### What you are asked to do
From the listing below, reproduce word for word the part that opens with the line containing "theorem test_wf_vector : wellFormed" and closes with the line containing "theorem test_wf_member : wellFormed"; reproduce nothing else.

### Material supplied
-- ==== Sys2Proof/Tests/Slice0.lean ====
section
/-! SUPPORT. Tests: ill-formed commands, single steps on small states with results worked out by hand from the rules, and for every hypothesis of a statement a state and operands that meet it. -/

set_option Elab.async false
set_option maxRecDepth 20000

namespace Sys2Proof.Tests
open Sys2Proof Sys2Proof.Machine

/-! ### Ill-formed commands, one for each check of WellFormed, beside a command at the last value that it lets through -/

theorem test_wf_tag : wellFormed (.read 16384) = false ∧ wellFormed (.read 16383) = true := by decide
theorem test_wf_wicket : wellFormed (.quietCommitTake 512) = false ∧ wellFormed (.quietCommitTake 511) = true := by decide
theorem test_wf_ring : wellFormed (.ringEnableSet 64) = false ∧ wellFormed (.ringEnableSet 63) = true := by decide
theorem test_wf_cycle : wellFormed (.steal 0 25600) = false ∧ wellFormed (.steal 0 25599) = true := by decide
theorem test_wf_header : wellFormed (.headerWrite 0 64 []) = false ∧ wellFormed (.headerWrite 0 63 []) = true := by decide
theorem test_wf_aperture : wellFormed (.apertureWrite 0 16384 []) = false ∧ wellFormed (.apertureWrite 0 16383 []) = true := by decide
theorem test_wf_mme : wellFormed (.interruptModeChange true false true 6) = false ∧ wellFormed (.interruptModeChange true false true 5) = true := by decide
theorem test_wf_vector : wellFormed (.vectorUnmask 65) = false ∧ wellFormed (.vectorUnmask 64) = true := by decide
theorem test_wf_source : wellFormed (.intTestFire 65) = false ∧ wellFormed (.intTestFire 64) = true := by decide
theorem test_wf_config : wellFormed (.configAccess 4096 none) = false ∧ wellFormed (.configAccess 4095 none) = true := by decide
theorem test_wf_closers : wellFormed (.perstDeassert [true, true, true]) = false ∧ wellFormed (.perstDeassert [true, true, true, false]) = true := by decide
theorem test_wf_smb_addr : wellFormed (.pwrgdRise ⟨false, false, 4, false, true, [true, true, true, true]⟩) = false := by decide
theorem test_wf_closer : wellFormed (.cut [(4, ⟨0, 0, 0, 0⟩)]) = false ∧ wellFormed (.cut [(3, ⟨0, 0, 0, 0⟩)]) = true := by decide
theorem test_wf_layout : wellFormed (.columnVerification 64) = false ∧ wellFormed (.columnVerification 63) = true := by decide
theorem test_wf_volume : wellFormed (.backgroundAudit 256) = false ∧ wellFormed (.backgroundAudit 255) = true := by decide
theorem test_wf_member : wellFormed (.suspectPoll 2048) = false ∧ wellFormed (.suspectPoll 2047) = true := by decide
theorem test_wf_group : wellFormed (.groupReady 64) = false ∧ wellFormed (.groupReady 63) = true := by decide
theorem test_wf_position : wellFormed (.witnessRecordWrite 5) = false ∧ wellFormed (.witnessRecordWrite 4) = true := by decide
theorem test_wf_phys_teller : wellFormed (.firmwareChoice .notFitted .notFitted [136]) = false ∧ wellFormed (.firmwareChoice .notFitted .notFitted [135]) = true := by decide
theorem test_wf_chain_lane : wellFormed (.laneCheckLimit 2 0) = false ∧ wellFormed (.laneCheckLimit 1 3) = false ∧ wellFormed (.laneCheckLimit 1 2) = true := by decide
theorem test_wf_sas_lane : wellFormed (.sasLaneUp 16 0) = false ∧ wellFormed (.sasLaneUp 15 16) = false ∧ wellFormed (.sasLaneUp 15 15) = true := by decide
theorem test_wf_block : wellFormed (.wearMove 36864) = false ∧ wellFormed (.wearMove 36863) = true := by decide
theorem test_wf_teller : wellFormed (.parityError 128) = false ∧ wellFormed (.parityError 127) = true := by decide
theorem test_wf_branch : wellFormed (.branchGating 16) = false ∧ wellFormed (.branchGating 15) = true := by decide
theorem test_wf_bank : wellFormed (.bankRetention 264) = false ∧ wellFormed (.bankRetention 263) = true := by decide
theorem test_wf_port : wellFormed (.sweepStep 0 [154] none) = false ∧ wellFormed (.sweepStep 0 [153] none) = true := by decide
theorem test_wf_pass : wellFormed (.rowRestore 16) = false ∧ wellFormed (.rowRestore 15) = true := by decide
theorem test_wf_reshape_slot : wellFormed (.regionCopy 4) = false ∧ wellFormed (.regionCopy 3) = true := by decide
theorem test_wf_core : wellFormed (.watchdogExpiry 3 true) = false ∧ wellFormed (.watchdogExpiry 2 true) = true := by decide
theorem test_wf_register : wellFormed (.registerReadClear 0x100_0000 8) = false ∧ wellFormed (.registerReadClear 0xFF_FFF8 8) = true := by decide
theorem test_wf_size : wellFormed (.registerReadClear 0 2) = false ∧ wellFormed (.registerReadClear 0 4) = true := by decide
theorem test_wf_kind : wellFormed (.daybookTrigger ⟨32, 0, 0, [], false⟩) = false ∧ wellFormed (.daybookTrigger ⟨31, 0, 0, [], false⟩) = true := by decide
theorem test_wf_detail : wellFormed (.daybookTrigger ⟨0, 0, 0, List.replicate 21 0, false⟩) = false := by decide
theorem test_wf_channel : wellFormed (.courierStart 16) = false ∧ wellFormed (.courierStart 15) = true := by decide
theorem test_wf_slot : wellFormed (.courierSlotWrite 0 4 0 0) = false ∧ wellFormed (.courierSlotWrite 0 3 3 0) = false ∧ wellFormed (.courierSlotWrite 0 3 2 0) = true := by decide
theorem test_wf_arm : wellFormed (.maintenanceEnter 65536) = false ∧ wellFormed (.maintenanceEnter 65535) = true := by decide
theorem test_wf_slot_code : wellFormed (.slotFault 0 0) = false ∧ wellFormed (.slotFault 0 9) = false ∧ wellFormed (.slotFault 0 8) = true := by decide
theorem test_wf_way : wellFormed (.mapLookup 0 0 16 0) = false ∧ wellFormed (.mapLookup 0 0 15 3) = false ∧ wellFormed (.mapLookup 0 0 15 2) = true := by decide
theorem test_wf_entry : wellFormed (.mapEntryChange 0 []) = false ∧ wellFormed (.mapEntryChange 0 (List.replicate 64 0)) = true := by decide
theorem test_wf_element : wellFormed (.retirementFuse 0 0) = false ∧ wellFormed (.retirementFuse 9 0) = false ∧ wellFormed (.retirementFuse 8 0) = true := by decide
theorem test_wf_link : wellFormed (.linkUp 7 8 true) = false ∧ wellFormed (.linkUp 6 3 true) = false ∧ wellFormed (.linkUp 6 8 true) = true := by decide
theorem test_wf_key : wellFormed (.digestMismatchRepair 0 []) = false ∧ wellFormed (.digestMismatchRepair 0 (List.replicate 32 0)) = true := by decide
theorem test_wf_copy : wellFormed (.vaultIndexWalkEnd 0 [2]) = false ∧ wellFormed (.vaultIndexWalkEnd 0 [1]) = true := by decide
theorem test_wf_tally : wellFormed (.tallyReceipt .chain 0 5 0 true) = false ∧ wellFormed (.tallyReceipt .chain 0 4 0 true) = true := by decide
theorem test_wf_role : wellFormed (.negotiate ⟨4, false, 0, 0⟩) = false ∧ wellFormed (.negotiate ⟨3, false, 0, 0⟩) = true := by decide
theorem test_wf_units : wellFormed (.token 0 17) = false ∧ wellFormed (.token 0 16) = true := by decide
theorem test_wf_ctl : wellFormed (.controlMessageReturn ⟨0, 256, 0, List.replicate 12 0⟩) = false ∧ wellFormed (.controlMessageReturn ⟨0, 255, 0, []⟩) = false := by decide
theorem test_wf_frame : wellFormed (.streamFrameArrival 0 ⟨true, [3], 0, [], [], none, []⟩) = false ∧ wellFormed (.streamFrameArrival 0 ⟨true, [2], 0, [], [], none, []⟩) = true := by decide
theorem test_wf_posting : wellFormed (.postingPush ⟨0, 0, [], [0], [], 0, 0, 0, none, 0, 0, false, false, false, [], true⟩) = false := by decide
theorem test_wf_access : wellFormed (.scratchAccess [⟨154, 0, none, 4, 0⟩]) = false ∧ wellFormed (.scratchAccess [⟨153, 2 ^ 26, none, 4, 0⟩]) = false := by decide
theorem test_wf_mem_req : wellFormed (.memoryRequest (.rd .control 0 0)) = false ∧ wellFormed (.memoryRequest (.wr .control 0 [])) = false := by decide
theorem test_wf_host_read : wellFormed (.hostReadCompletion (.shadow 64 0)) = false ∧ wellFormed (.hostReadCompletion (.channelError 16)) = false := by decide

### Finished task
theorem test_wf_vector : wellFormed (.vectorUnmask 65) = false ∧ wellFormed (.vectorUnmask 64) = true := by decide
theorem test_wf_source : wellFormed (.intTestFire 65) = false ∧ wellFormed (.intTestFire 64) = true := by decide
theorem test_wf_config : wellFormed (.configAccess 4096 none) = false ∧ wellFormed (.configAccess 4095 none) = true := by decide
theorem test_wf_closers : wellFormed (.perstDeassert [true, true, true]) = false ∧ wellFormed (.perstDeassert [true, true, true, false]) = true := by decide
theorem test_wf_smb_addr : wellFormed (.pwrgdRise ⟨false, false, 4, false, true, [true, true, true, true]⟩) = false := by decide
theorem test_wf_closer : wellFormed (.cut [(4, ⟨0, 0, 0, 0⟩)]) = false ∧ wellFormed (.cut [(3, ⟨0, 0, 0, 0⟩)]) = true := by decide
theorem test_wf_layout : wellFormed (.columnVerification 64) = false ∧ wellFormed (.columnVerification 63) = true := by decide
theorem test_wf_volume : wellFormed (.backgroundAudit 256) = false ∧ wellFormed (.backgroundAudit 255) = true := by decide
theorem test_wf_member : wellFormed (.suspectPoll 2048) = false ∧ wellFormed (.suspectPoll 2047) = true := by decide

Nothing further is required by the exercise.